## THE TASK:
Set down the listing below verbatim, but only from its first line through the line containing "first position, whether".

## DATA PROVIDED:
—————

/-- One slot that runs in a frame (R106, R223, R262, R277): the session, the input tokens of the active columns, the
first position, whether it samples, its budget reservation, the placement generation, the segment it commits, how many of
its tokens came from the prompt ring, and whether it runs a position again. -/
structure SlotRun where
  sess : Nat
  toks : List Nat
  p0 : Nat
  samples : Bool
  reserve : Nat
  gen : Nat
  seg : Nat
  prompt : Nat
  again : Bool
  deriving DecidableEq, Repr

/-- A frame in progress of a frame group (R65 to R67). `runs` maps pavilion × 1,024 + slot to what runs there, `masked` to
the status that cleared its verdict bit, and `holders` to the tenant of the session that held the slot at the frame's
start; `scans` are the query slots that run (R240), `lostProgs` the pavilions whose bundle stores failed (R448); `hold` is
the hold in effect and `serving` the requests it serves. -/
structure Frame where
  bays : List Nat := []
  pavs : List Nat := []
  quarters : List Nat := []
  cycle : Nat := 0
  length : Nat := 0
  start : Nat := 0
  held : Nat := 0
  slipped : Bool := false
  runs : NMap SlotRun := []
  scans : List Nat := []
  holders : NMap Nat := []
  masked : NMap Nat := []
  latched : List (Nat × Nat) := []
  lostProgs : List Nat := []
  damagedSess : List Nat := []
  damagedPavs : List Nat := []
  requests : List HoldReq := []
  hold : Option HoldReq := none
  serving : List HoldReq := []
  stopped : Bool := false
  done : List (Nat × Nat) := []
  deriving DecidableEq, Repr

/-- A step program in force or loaded (R69 to R74, R104, R212, R239): the object of its image, the image's bytes,
the descriptors' bytes (empty when absent), and the rotary table it fills with its number (R124, R259). -/
structure Prog where
  object : Nat
  modelSlot : Nat
  image : List Byte
  decode : List Byte := []
  sample : List Byte := []
  recallDesc : List Byte := []
  rope : Option (Nat × List Byte) := none
  deriving DecidableEq, Repr

/-- A queued request of an admission queue (R264 to R268): the session, its arrival time, its effective level, the
time it came to that level, whether it was expedited, the request it serves, and for a REVIVE its flags EARLY and
RELEASE_LOWER. -/
structure Queued where
  sess : Nat
  arrival : Nat
  level : Nat
  levelAt : Nat
  expedited : Bool
  tenant : Nat
  id : ReqId
  revive : Option (Bool × Bool) := none
  deriving DecidableEq, Repr

/-- A batch slot that is taken (R106, R129, R159): the session that holds it or has it reserved. -/
structure SlotUse where
  sess : Nat
  reserved : Bool := false
  placedAt : Nat := 0
  stepsHere : Nat := 0
  level : Option Nat := none
  deriving DecidableEq, Repr

/-- A model slot of a pavilion (R154, R155). -/
structure ModelUse where
  object : Nat
  outRows : Nat
  digest : List Byte := []
  deriving DecidableEq, Repr

/-- A pavilion (R256). `charged` is CHARGED_t of R270 by tenant; `inputs` are the first position and tokens of the column
inputs written for a slot (R107), and `masks` the allow masks written (R213). -/
structure Pav where
  port : Nat := 0
  quarters : List Nat := []
  prog : Option Prog := none
  next : Option Prog := none
  nextId : Option ReqId := none
  unload : Option ReqId := none
  banks : NMap Nat := []
  step : Nat := 0
  slots : NMap SlotUse := []
  queue : List Queued := []
  share : Bool := false
  charged : NMap Nat := []
  models : NMap ModelUse := []
  readyAt : Option Nat := none
  gathered : Bool := false
  placed : Nat := 0
  inputs : NMap (Nat × List Nat) := []
  masks : NMap Nat := []
  deriving DecidableEq, Repr

/-! ### Objects, tiles and sessions -/

/-- The tile states, numbered as R138 numbers them. -/
inductive TileState where
  | absent
  | lower
  | arriving
  | clean
  | dirty
  | departing
  | redirtied
  | failed
  deriving DecidableEq, Repr

/-- A tile map entry (R137), with the snapshot's change and pending bits (R290, R291), whether it has changed again since the
last cut (log 107), the epoch that last stored it (R297), whether its transfer was retried (R140), whether its data has been laid
or written (`landed`), whether its departure's read began, the stored bytes that reached the hub, the region of its lower copy,
the tier and place a write of it goes to (tier 0 for none) and whether it has been sent there. `hit` says that a write reached
the slot since the read of its departure began (R142), and `fetched` is the stored length of the form it was last fetched as
(R152). `tail` marks a tile of a stream slot's tail unit, which lies in the auxiliary area (R127). -/
structure Tile where
  state : TileState := .absent
  upTier : Nat := 0
  loTier : Nat := 0
  codec : Nat := 0
  upAddr : Nat := 0
  loAddr : Nat := 0
  loGran : Nat := 0
  gen : Nat := 0
  kd : Nat := 0
  layer : Nat := 0xFFFF
  changed : Bool := true
  again : Bool := true
  epoch : Nat := 0
  pending : Bool := false
  retried : Bool := false
  landed : Bool := false
  begun : Bool := false
  out : Option (Nat × List Byte) := none
  loRegion : Nat := 0
  newTier : Nat := 0
  newRegion : Nat := 0
  newAddr : Nat := 0
  newGran : Nat := 0
  newCodec : Nat := 0
  sent : Bool := false
  hit : Bool := false
  fetched : Nat := 0
  tail : Bool := false
  deriving DecidableEq, Repr

/-- What kind of object an object is (R133's opening). -/
inductive ObjKind where
  | session
  | model
  | index
  | other
  deriving DecidableEq, Repr

/-- An object (R132): its kind, key domain, number of tiles and tile map; an unlisted tile is ABSENT. -/
structure Obj where
  kind : ObjKind := .other
  kd : Nat := 0
  ntiles : Nat := 0
  tiles : NMap Tile := []
  deriving DecidableEq, Repr

/-- Where a session's state stands. -/
inductive Place where
  /-- opened and never placed, or parked: the tier that holds it (0 none) and the region -/
  | parked (tier region : Nat)
  | resident (pav slot : Nat)
  | migrating (pav slot : Nat)
  deriving DecidableEq, Repr

/-- A run of a session (R349, R350): the request, the output buffer, the bytes written and not yet consumed, and
whether it ends at its next completion. -/
structure Run where
  id : ReqId
  outBase : Nat
  outSize : Nat
  written : Nat := 0
  unconsumed : Nat := 0
  ending : Bool := false
  admitted : Bool := false
  cmd : Instr := .aonPowerUp
  deriving DecidableEq, Repr

/-- A session: its header beside the tile map (R348), its state tile's bytes (R231), what its directory record says (R184), and
when the first tile of its revival was fetched (R152). Its position tags (R119) are the near tier's and its tag tiles'. -/
structure Session where
  busy : Option ReqId := none
  object : Nat := 0
  home : Nat := 0
  slotKind : Nat := 0
  lmax : Nat := 0
  modelSlot : Nat := 0
  kd : Nat := 0
  tenant : Nat := 0
  gen : Nat := 0
  place : Place := .parked 0 0
  tile : Memory := []
  run : Option Run := none
  expedite : Bool := false
  mapSlot : Option Nat := none
  reviveAt : Option Nat := none
  deriving DecidableEq, Repr

/-- A stored form in a lower tier (R133, R325, R326): what it was sealed with, the stored bytes, and whether they
still pass their check. -/
structure Stored where
  kd : Nat := 0
  keyId : Nat := 0
  inst : Nat := 0
  counter : Nat := 0
  object : Nat := 0
  tile : Nat := 0
  codec : Nat := 0
  bytes : List Byte := []
  intact : Bool := true
  deriving DecidableEq, Repr

/-- A granted region (R144, R149): its base, granules, pool node, and the records in it by first granule, each
with its length. -/
structure Region where
  base : Nat := 0
  granules : Nat := 0
  node : Nat := 0
  records : NMap Nat := []
  deriving DecidableEq, Repr

/-- A tier request in effect for an object (R27, R146 to R159, R497), or a pre-emption swap (R130). -/
inductive Job where
  | park (id : ReqId) (tier region codec : Nat) (keep repark : Bool)
  | revive (id : Option ReqId) (early releaseLower posted : Bool)
  | migrate (id : ReqId) (pav slot : Nat) (oldPav oldSlot : Nat) (fence : Nat) (resident : Bool) (newKind : Nat)
  | handOver (id : ReqId) (cport node tag fence since : Nat) (accepted posted : Bool)
  | place (id : ReqId) (tier region : Nat) (keepLower : Bool)
  | modelLoad (id : ReqId) (pav slot : Nat)
  | writeBack (id : ReqId) (first count : Nat)
  | swap (item : Queued) (ordered : Bool)
  | unload
  deriving DecidableEq, Repr

/-- A shutter command an engine took (R150). -/
structure ShutterCmd where
  op : Nat
  srcTier : Nat
  dstTier : Nat
  codec : Nat
  gen : Nat
  kd : Nat
  srcAddr : Nat
  dstAddr : Nat
  tile : Nat
  granules : Nat
  flags : Nat := 0
  object : Nat
  deriving DecidableEq, Repr

/-! ### The hub and the module -/

/-- A half of a 64-bit register a function holds (R8): the register's address and the held value. -/
structure HalfHold where
  bar : Nat
  off : Nat
  val : Nat
  deriving DecidableEq, Repr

—————

## ANSWER TO THIS TASK:
/-- One slot that runs in a frame (R106, R223, R262, R277): the session, the input tokens of the active columns, the
first position, whether it samples, its budget reservation, the placement generation, the segment it commits, how many of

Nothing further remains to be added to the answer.